Yooka-Laylee started out as one of many Kickstarters and it was fortunate enough to gain the attention of Team 17, who went on to publish it on behalf of Playtonic Games. The idea behind Yooka-Laylee seemed to be to create a spiritual successor as close to the popular Banjo-Kazooie titles as possible without presumably getting tangled up in any legal issues. Yet, despite the obvious similarities, like the two animals working together, it manages to stand out on its own. The premise is that Yooka and Laylee are happily relaxing in their cosy little shipwreck themed home, when a special book in their possession suddenly gets swiped (along with every other book) by the evil Capital B and his scientist minion, Dr Quack. Unfortunately for Capital B, the “Pagies” pages of this book get swept all over the land and it’s up to our heroic duo to get them before he does.

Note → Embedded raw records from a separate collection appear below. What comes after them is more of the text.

-- ==== Sys2Proof/Machine/Tick.lean ====
section
/-! DEFINITION. What passes with no command: one cycle of the 384 MHz clock, with the utility tick and the millisecond that
it may end (R332, R335, R355, R374, R450, R451; log entry 10). -/

namespace Sys2Proof.Machine

/-- The timebase's increments, in turn (R335). -/
def timeStep (rot : Fin 3) : Nat := if rot = 2 then 170666 else 170667

/-- The groups of the DIC whose timers run count a utility tick (R374). -/
def Dic.tick (d : Dic) : Dic :=
  { d with gElapsed := (List.range 64).foldl (fun m g =>
      if d.gRunning.getLsbD g then Sparse.modify 0 m g (· + 1) else m) d.gElapsed }

/-- A watchdog counts a utility tick (R355). -/
def State.wdTick (s : State) (k : Fin 4) : State :=
  if s.wdEn k && s.keeperClocked k && decide (0 < (s.keeper k).wdLeft) then
    s.modKeeper k (fun x => { x with wdLeft := x.wdLeft - 1 })
  else s

/-- A millisecond ends: the second of R403. -/
def State.milli (s : State) : State :=
  let second := decide (s.plinth.msgMs + 1 = 1000)
  { s with
    plinth := { s.plinth with msgMs := if second then 0 else s.plinth.msgMs + 1
                              msgBad := if second then 0 else s.plinth.msgBad } }

/-- What the boot ROM sends for the frame of receive descriptor `i`: where it is one of ARP or ICMP, which holds neighbour
discovery, an answer on the sub-port it came by, or nothing. Which requests it answers, and the bytes, are defined outside
the specification: they are free (R319, R361 step 3, R363; log entry 34). -/
def State.romAnswer (i : Nat) (s : State) : State :=
  let a := s.rxBase + 32 * i
  let w0 := s.word64 a
  let w1 := s.word64 (a + 8)
  let p := field w1 44 1
  let m := field w1 42 2
  if w0.testBit 63 ∨ (field w0 48 8 ≠ 1 ∧ field w0 48 8 ≠ 2) ∨ s.subUp p m = false ∨ Config.freeBool s.fresh = false then s.spend
  else
    let n := 60 + Config.freeCount s.fresh % 4037
    { s with
      fresh := s.fresh + (n + 1)
      wire := .frame (Fin.ofNat 2 p) (Fin.ofNat 4 m) s.stamp
        ((List.range n).map (fun j => Config.freeByte (s.fresh + j))) :: s.wire }

/-- The boot ROM, alone, answers what its receive ring holds and gives the ring back. -/
def State.romNetwork (s : State) : State :=
  ((List.range s.rxLen).foldl (fun (s : State) i => s.romAnswer i) s).bootRearm false

/-- The age of the last PHERR counts a utility tick (R344). -/
def State.phaseTick (s : State) : State :=
  { s with clock := { s.clock with phAge := if s.clock.phased then s.clock.phAge + 1 else 0 } }

/-- Outstanding Loam requests count a utility tick (R392). -/
def State.loamTick (s : State) : State := { s with loam := s.loam.map (fun r : LoamReq => { r with age := r.age + 1 }) }

/-- Accepted NV writes count a utility tick (R422). -/
def State.nvTick (s : State) : State := { s with rram := { s.rram with nvQueue := nvAge s.rram.nvQueue } }

/-- A utility tick ends: NV writes, watchdogs, the clock servo's and Loam's timeouts, debounce, coalescing timers, the boot ROM's receive ring. -/
def State.utility (s : State) : State :=
  let s1 := ((((s.wdTick 0).wdTick 1).wdTick 2).wdTick 3).phaseTick.loamTick.nvTick.pinsTick
  let s2 : State := if s1.power.hub then { s1 with dic := s1.dic.tick } else s1
  let s3 := if s2.romServes then s2.romNetwork else s2
  if s3.clock.subMs + 1 = 1000 then { s3 with clock := { s3.clock with subMs := 0 } }.milli
  else { s3 with clock := { s3.clock with subMs := s3.clock.subMs + 1 } }

/-- The line engines of a powered die count their clocks (R101): 64 engines at twice this clock. -/
def State.engineClocks (d : Nat) (s : State) : State := if s.power.dieUp d then s.addCnt (bookAddr d 0) 128 else s

/-- One cycle of the 384 MHz clock, once the root is locked. -/
def State.cycle (s : State) : State :=
  if s.power.mode = .off ∨ !s.clock.rootLock then s
  else
    let c := s.clock
    let tick := decide (c.sub + 1 = 384)
    let s1 : State := { s with clock := { c with
      time := (c.time + timeStep c.rot) % timeRange, rot := c.rot + 1, sub := if tick then 0 else c.sub + 1 } }
    let s2 := ((s1.engineClocks 0).engineClocks 1).pinsCycle
    if tick then s2.utility else s2

end Sys2Proof.Machine
end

It’s a testament to the quality of a title when it’s still compelling to play it when there are barely any story developments whilst playing it. Instead it relies on good old fashioned curiosity to engage players. Pagies and other collectibles can be found all over the hub, but most of them are obtained by exploring the worlds created by the Grand Tomes. These oversized books are unlocked when the player has enough Pagies to unlock each of them. Each of these worlds has a distinct and vibrant appearance and there is plenty to do when it comes to finding collectibles like the Pagies. Most of these collectibles require tackling puzzles that will usually leave players feeling accomplished upon solving them. Not only that but each world can be expanded by using Pagies to unveil even more collectibles and interesting challenges.

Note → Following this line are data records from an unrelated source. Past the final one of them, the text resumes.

/-- R119, R347: a Keeper's stores and loads in its data RAM, of a word and of a pair at an even or an odd address. The store
leaves every other word of every Keeper's RAM and every byte of memory; the load reads what stands there. -/
def Sys2Proof.Claims.keeperRamRule : Prop :=
  ∀ (k : Fin 4) (d : RegNo) (f : MemForm) (pair : Bool) (s : State), let p : Cpu := .keeper k
    let a := (s.cpu p).address f
    a.addr < 0xF000 →
    (let o := s.storeOp p .d pair d f; s.Ready p a.len o.cycles → (s.cpu p).faultOf o = none →
      ∃ t, exec (if pair then .stp p d f else .st p d f) s = .next t ∧ ramHolds s t k ((s.cpu p).storeList pair d a.addr)) ∧
    (let o := s.loadOp p .d pair d f; s.Ready p a.len o.cycles → (s.cpu p).faultOf o = none →
      ∃ t, exec (if pair then .ldp p d f else .ld p d f) s = .next t ∧ (t.cpu p).w[d.val] = ramWord s k a.addr ∧
        (pair = true → (t.cpu p).w[(regAfter d 1).val] = ramWord s k (a.addr + 1)) ∧ ramHolds s t k [])

/-- R66, R178: a word of a page that has its Gallery copy, of good parity, is read from that copy; a write goes to the copy's two
bytes, marks the page dirty and changes no other byte. -/
def Sys2Proof.Claims.residentPageRule : Prop :=
  ∀ (s : State) (c : CtxNo) (i off d : Nat) (v : Word), off < 2048 →
    s.ctxDie c = some d → (s.page c i).alloc = true → (s.page c i).cow = false → (s.page c i).gcopy = true →
    let f := galleryFrame d (s.page c i).gframe.toNat
    let a := f * 4096 + 2 * off
    (s.badIn f off 1 = false → (s.pageRead c i off).2 = some (s.word a) ∧ (s.pageRead c i off).1.mem = s.mem) ∧
    (s.pageWrite c i off v).2 = true ∧ (s.pageWrite c i off v).1.word a = v ∧
    (∀ b, b ≠ a → b ≠ a + 1 → memByte (s.pageWrite c i off v).1.mem b = memByte s.mem b) ∧
    ((s.pageWrite c i off v).1.page c i).dirty = true

/-- R66, R119, R178, R347: the data RAM of a Keeper, and a page of a session that has its Gallery copy. -/
def Obligations.DataAccess : Prop := keeperRamRule ∧ residentPageRule

/-- R135: in LINEAR mode an index register moves by the step modulo 2^16; in MODULO mode it stays inside its ring and moves by
the step modulo the ring's length. -/
def Obligations.IndexAdvance : Prop :=
  (∀ (xb xl : Nat) (x : Word) (k : Int), advanceIndex xb xl 0 x k = x + BitVec.ofInt 16 k) ∧
  (∀ (xb xl : Nat) (x : Word) (k : Int), 0 < xl → xb + xl ≤ 0x10000 → xb ≤ x.toNat → x.toNat < xb + xl →
    let y := advanceIndex xb xl 1 x k
    xb ≤ y.toNat ∧ y.toNat < xb + xl ∧ ((y.toNat : Int) - xb) % xl = ((x.toNat : Int) - xb + k) % xl) ∧
  (∀ (xb xl : Nat) (x : Word) (k : Int), xl = 0 ∨ xl ≤ (x.toNat + 65536 - xb) % 65536 →
    advanceIndex xb xl 1 x k = x + BitVec.ofInt 16 k)

/-- R111, R149: PUSH decrements w15 and stores below it; POP loads the word at w15 and increments it. On a Keeper both always reach
data RAM below D:0xF000. w15 itself is ILLEGAL (R144). -/
def Obligations.PushPopResults : Prop :=
  ∀ (p : Cpu) (r : RegNo) (s : State),
    (∀ b, s.ReadyFor p (s.pushOp p r) b → (b.dStore p ((s.cpu p).read 15 - 1).toNat ((s.cpu p).read r)).2 = true →
      ∃ t, exec (.push p r) s = .next t ∧ s.Moves t p 1 ((s.cpu p).begun.write 15 ((s.cpu p).read 15 - 1))) ∧
    (∀ b v, s.ReadyFor p (s.popOp p r) b → (b.dLoad p ((s.cpu p).read 15).toNat).2 = some v →
      ∃ t, exec (.pop p r) s = .next t ∧ (t.cpu p).w[r.val] = v ∧ (t.cpu p).w[15] = (s.cpu p).read 15 + 1 ∧
        (∀ q : RegNo, q ≠ r → q ≠ 15 → (t.cpu p).w[q.val] = (s.cpu p).w[q.val]) ∧ (t.cpu p).st = (s.cpu p).st ∧
        (t.cpu p).pc = (s.cpu p).nextPc 1) ∧
    (∀ k, p = .keeper k → r ≠ 15 →
      (((s.cpu p).read 15 - 1).toNat < 0xF000 → s.Ready p 1 1 →
        ∃ t, exec (.push p r) s = .next t ∧ s.Moves t p 1 ((s.cpu p).begun.write 15 ((s.cpu p).read 15 - 1)) ∧
          ramHolds s t k [(((s.cpu p).read 15 - 1).toNat, (s.cpu p).read r)]) ∧
      (((s.cpu p).read 15).toNat < 0xF000 → s.Ready p 1 1 →
        ∃ t, exec (.pop p r) s = .next t ∧ (t.cpu p).w[r.val] = ramWord s k ((s.cpu p).read 15).toNat ∧
          (t.cpu p).w[15] = (s.cpu p).read 15 + 1 ∧ ramHolds s t k [])) ∧
    (r = 15 → faultsIf (.push p r) p 1 (fun _ => True) faultIllegal ∧ faultsIf (.pop p r) p 1 (fun _ => True) faultIllegal)

/-- What CALL leaves of the registers where it pushes `n` words: its target is set, and w15 falls by them (R159). -/
def Sys2Proof.Claims.calls (u : CpuState) (annul : Bool) (tg : CallTarget) (n : Nat) : CpuState :=
  withSlot true (u.callTarget tg) annul (u.write 15 (u.read 15 - BitVec.ofNat 16 n))

/-- What RET leaves of the registers where it pops the words `ws`. -/
def Sys2Proof.Claims.returns (u : CpuState) (annul : Bool) (mask : Word) (ws : List Word) : CpuState :=
  withSlot true (ws.getLast?.getD 0) annul
    ((((maskRegs mask).zip ws).foldl (fun (z : CpuState) e => z.write e.1 e.2) u).write 15
      (u.read 15 + BitVec.ofNat 16 (u.retAddrs mask).length))

/-- The stack of a CALL or RET with mask `mask` lies in work RAM, and the transfer is in no delay slot (R124, R144, R159). -/
def Sys2Proof.Claims.stackFits (u : CpuState) (p : Cpu) (mask : Word) (addrs : List Nat) : Prop :=
  mask.getLsbD 15 = false ∧ u.slot = none ∧ ∀ a ∈ addrs, a < ramEnd p

/-- R157 to R159: CALL pushes the address after its delay slot and the registers of its mask, in descending order, and sets its
target; RET pops them in ascending order, then its target. Where the stack lies in work RAM and nothing else reaches it meanwhile,
both complete once their words are there, as those of a Keeper always are. -/
def Obligations.CallReturnResults : Prop :=
  ∀ (p : Cpu) (annul : Bool) (tg : CallTarget) (mask : Word) (s : State), let u := s.cpu p
    let push : State → Nat → State × Bool := fun b n => (b.lenAt p (u.after 2)).1.storeWords p .d (u.callList mask n)
    (∀ b n, s.ReadyFor p (s.callOp p annul tg mask) b → (b.lenAt p (u.after 2)).2 = some n → (push b n).2 = true →
      ∃ t, exec (.call p annul tg mask) s = .next t ∧ s.Moves t p 2 (calls u annul tg (u.callList mask n).length)) ∧
    (∀ n, s.ReadyCalm p 2 (s.callOp p annul tg mask).cycles → (s.lenAt p (u.after 2)).2 = some n →
      stackFits u p mask ((u.callList mask n).map (·.1)) →
      ((s.begins p 2).lenAt p (u.after 2)).2 = some n → (push (s.begins p 2) n).2 = true →
      ∃ t, exec (.call p annul tg mask) s = .next t ∧ s.Moves t p 2 (calls u annul tg (u.callList mask n).length) ∧
        ∀ k, p = .keeper k → ramHolds s t k (u.callList mask n)) ∧
    (∀ k n, p = .keeper k → (s.lenAt p (u.after 2)).2 = some n →
      ((s.begins p 2).lenAt p (u.after 2)).2 = some n ∧
        (stackFits u p mask ((u.callList mask n).map (·.1)) → (push (s.begins p 2) n).2 = true)) ∧
    (∀ b t1 ws, s.ReadyFor p (s.retOp p annul mask) b → b.loadWords p (u.retAddrs mask) = (t1, some ws) →
      ∃ t, exec (.ret p annul mask) s = .next t ∧ s.Moves t p 2 (returns u annul mask ws)) ∧
    (∀ t1 ws, s.ReadyCalm p 2 (s.retOp p annul mask).cycles → stackFits u p mask (u.retAddrs mask) →
      (s.begins p 2).loadWords p (u.retAddrs mask) = (t1, some ws) →
      ∃ t, exec (.ret p annul mask) s = .next t ∧ s.Moves t p 2 (returns u annul mask ws)) ∧
    (∀ k, p = .keeper k → s.Ready p 2 (s.retOp p annul mask).cycles → stackFits u p mask (u.retAddrs mask) →
      ∃ t, exec (.ret p annul mask) s = .next t ∧
        s.Moves t p 2 (returns u annul mask ((u.retAddrs mask).map (ramWord s k))) ∧ ramHolds s t k []) ∧
    (mask.getLsbD 15 = true → faultsIf (.call p annul tg mask) p 2 (fun _ => True) faultIllegal ∧
      faultsIf (.ret p annul mask) p 2 (fun _ => True) faultIllegal)

/-! ### Bit operands -/

/-- A bit form that reads B[b] leaves the registers that `v` makes of the bit and those it started from: where it comes to its
effect, and, in a session in YZ mode, wherever it issues, its word can be read, and nothing else reaches it meanwhile. -/
def Sys2Proof.Claims.readsBit (i : Instr) (p : Cpu) (b : BitVec 14) (o : Op) (f : Bool → CpuState → CpuState) (v : Bool → CpuState → CpuState) : Prop :=
  ∀ (s : State) (x : Word),
    let made := ∃ t, exec i s = .next t ∧ s.Retires t p 2 (v (x.getLsbD (b.toNat % 16)) (s.cpu p))
    (∀ e, s.ReadyFor p (s.bitReadOp p b o f) e → (e.dLoad p (bitWord b)).2 = some x → made) ∧
    (∀ c, p = .session c → s.ReadyCalm p 2 2 → (s.cpu p).yz = true → ((s.begins p 2).dLoad p (b.toNat / 16)).2 = some x → made)

/-- An operation that reads and writes the status. -/
def Sys2Proof.Claims.statusOp : Op := { Op.nop with reads := [.status], writes := [.status] }

/-- A carry form. -/
def Sys2Proof.Claims.carryForm (f : Bool → Bool → Bool) (v : Bool) (u : CpuState) : CpuState := u.withFlags { u.flags with c := f u.flags.c v }

/-- The registers after a carry form. -/
def Sys2Proof.Claims.withCarry (f : Bool → Bool → Bool) (v : Bool) (u : CpuState) : CpuState :=
  u.begun.withFlags { u.flags with c := f u.flags.c v }

/-- R161: the forms that read a bit. -/
def Sys2Proof.Claims.bitReadResultsRule : Prop :=
  ∀ (p : Cpu) (d : RegNo) (b : BitVec 14),
    readsBit (.bld p d b) p b { Op.nop with reads := [.status], writes := [.reg d, .status], isLoad := true }
      (fun v u => (u.loadRegs [(d, BitVec.ofNat 16 (b2n v))]).withFlags { u.flags with z := !v, n := false })
      (fun v u => (withLoads [(d, if v then 1 else 0)] u.x u).withFlags { u.flags with z := !v, n := false }) ∧
    readsBit (.btst p b) p b statusOp (fun v u => u.withFlags { u.flags with z := !v })
      (fun v u => u.begun.withFlags { u.flags with z := !v }) ∧
    readsBit (.bldc p b) p b statusOp (carryForm (fun _ v => v)) (withCarry (fun _ v => v)) ∧
    readsBit (.bandc p b) p b statusOp (carryForm (fun c v => c && v)) (withCarry (fun c v => c && v)) ∧
    readsBit (.borc p b) p b statusOp (carryForm (fun c v => c || v)) (withCarry (fun c v => c || v)) ∧
    readsBit (.bxorc p b) p b statusOp (carryForm (fun c v => c != v)) (withCarry (fun c v => c != v))

/-- A bit form that writes B[b] changes no register; what it stores in the word, `x` before, is `x` with the bit set to `f`'s
answer: where it comes to its effect, and, in a session in YZ mode, wherever it issues, its word can be read and written, and nothing
else reaches it meanwhile. -/
def Sys2Proof.Claims.writesBit (i : Instr) (p : Cpu) (b : BitVec 14) (reads : List ScoreTarget) (f : State → Bool → Bool) : Prop :=
  ∀ (s : State) (x : Word),
    let m : Word := 1#16 <<< (b.toNat % 16)
    let y := if f s (x.getLsbD (b.toNat % 16)) then x ||| m else x &&& ~~~m
    let done : State → Prop := fun e => (e.dLoad p (b.toNat / 16)).2 = some x ∧
      ((e.dLoad p (b.toNat / 16)).1.dStore p (b.toNat / 16) y).2 = true
    (∀ e, s.ReadyFor p (s.bitWriteOp p b reads (f s)) e → done e →
      ∃ t, exec i s = .next t ∧ s.Moves t p 2 (s.cpu p).begun) ∧
    (∀ c, p = .session c → s.ReadyCalm p 2 3 → (s.cpu p).yz = true → done (s.begins p 2) →
      ∃ t, exec i s = .next t ∧ s.Moves t p 2 (s.cpu p).begun)

/-- R136, R161: the forms that write a bit. -/
def Sys2Proof.Claims.bitWriteFramesRule : Prop :=
  ∀ (p : Cpu) (d : RegNo) (b : BitVec 14),
    writesBit (.bst p d b) p b [.reg d] (fun s _ => ((s.cpu p).read d).getLsbD 0) ∧
    writesBit (.bset p b) p b [] (fun _ _ => true) ∧ writesBit (.bclr p b) p b [] (fun _ _ => false) ∧
    writesBit (.bnot p b) p b [] (fun _ v => !v) ∧
    writesBit (.bstc p b) p b [.status] (fun s _ => (s.cpu p).flags.c)

/-- R158: BBS branches when the bit is 1, BBC when it is 0; the target counts from the word after the branch. -/
def Sys2Proof.Claims.bitBranchResultsRule : Prop :=
  ∀ (p : Cpu) (b : BitVec 14) (annul want : Bool) (e : BitVec 6) (s : State) (x : Word),
    let i := if want then Instr.bbs p b annul e else .bbc p b annul e
    let made := ∃ t, exec i s = .next t ∧
      s.Retires t p 2 (withSlot (x.getLsbD (b.toNat % 16) == want) ((s.cpu p).pc + 2 + e.signExtend 16) annul (s.cpu p))
    (∀ z, s.ReadyFor p (s.bitBranchOp p b want annul e) z → (z.dLoad p (b.toNat / 16)).2 = some x → made) ∧
    (∀ c, p = .session c → s.ReadyCalm p 2 2 → (s.cpu p).yz = true → (s.cpu p).slot = none →
      ((s.begins p 2).dLoad p (b.toNat / 16)).2 = some x → made)

/-- R136, R161, R347: outside YZ mode, and on a Keeper, a form with a bit operand is ILLEGAL. -/
def Sys2Proof.Claims.bitIllegalRule : Prop :=
  ∀ (p : Cpu) (d : RegNo) (b : BitVec 14) (annul : Bool) (e : BitVec 6),
    ∀ i ∈ [Instr.bld p d b, .btst p b, .bldc p b, .bandc p b, .borc p b, .bxorc p b, .bst p d b, .bset p b, .bclr p b, .bnot p b,
      .bstc p b, .bbs p b annul e, .bbc p b annul e],
    faultsIf i p 2 (fun s => (s.cpu p).yz = false ∨ ∃ k, p = .keeper k) faultIllegal

/-- R136, R158, R161: the forms with a bit operand. -/
def Obligations.BitOperandResults : Prop :=
  bitReadResultsRule ∧ bitWriteFramesRule ∧ bitBranchResultsRule ∧ bitIllegalRule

In order to obtain most of these collectibles, it is necessary to learn new abilities and that is where Trowzer, a trendy snake with a knack for business, comes in handy. Trowzer provides the characters with essential abilities when they find him at different locations of the hub. He also sells other abilities, in exchange for feathers players collect, within each Gran Tome world that makes it possible to obtain more collectibles. Some of these moves require the use of a power bar which is refilled by either grabbing a butterfly (eating it restores health) or waiting a couple of seconds for it to do it automatically. The beauty in this game mechanic is that it means players don’t have to play the game in a certain order. Instead, it’s even feasible to not take on a boss for a world right away and moving on to another world. Having a bigger number of Pagies than what is required to unlock every area also means players don’t have to struggle to complete some of the tougher puzzles and challenges. Giving players the freedom to explore (provided they have enough Pagies) demonstrates how confident the development team is with Yooka-Laylee’s level design. The very hub is designed to ensure that curiosity is rewarded with shortcuts just waiting to be found, usually by making use of new abilities, that make travelling between Grand Tome worlds a less time consuming task.

Even the fact that some of the abilities don’t work exactly as expected, such as a transformation into a snowplough, that feels somewhat inefficient when turning, doesn’t manage to ruin what is still a delightful journey. Another section which might frustrate players a bit is the use of a rolling ability when facing the boss in the first world, since it’s difficult to turn and jump to avoid obstacles in a ramp. It more than makes up for it with plenty of other clever tricks that not only make each world seem unique, but it manages to do so without making it feel like each of these areas doesn’t belong in the same game. Even some of the challenges that make use of the same gimmick, such as a mine cart ride to collect gems, seem different due to the unique style of each world and the fact that each challenge gets harder. Yooka-Laylee is bursting with clever ideas that never fail to impress players.

The charismatic cast of characters is easily one of the main reasons why it’s such a joy to play the title. Each one comes with its own distinct personality traits like the clogged up cloud that needs some help with getting in touch with its emotions and the hopeless skeleton explorer who is constantly in need of rescue. Even the bosses have their own issues, like the first angry boss who suspects our heroic duo is just another pair of salesmen, who apparently have been harassing every character in its world. It’s fascinating how it efficiently integrates British humour in conversations with the unique set of characters. There is something typically British about a character whinging about missing its favourite soap operas due to worrying about the player characters potentially stealing its favourite tea towel. Or the way that characters like to throw in sarcastic one liners, such as one about looking up the items that can be absorbed when using a move on the Internet.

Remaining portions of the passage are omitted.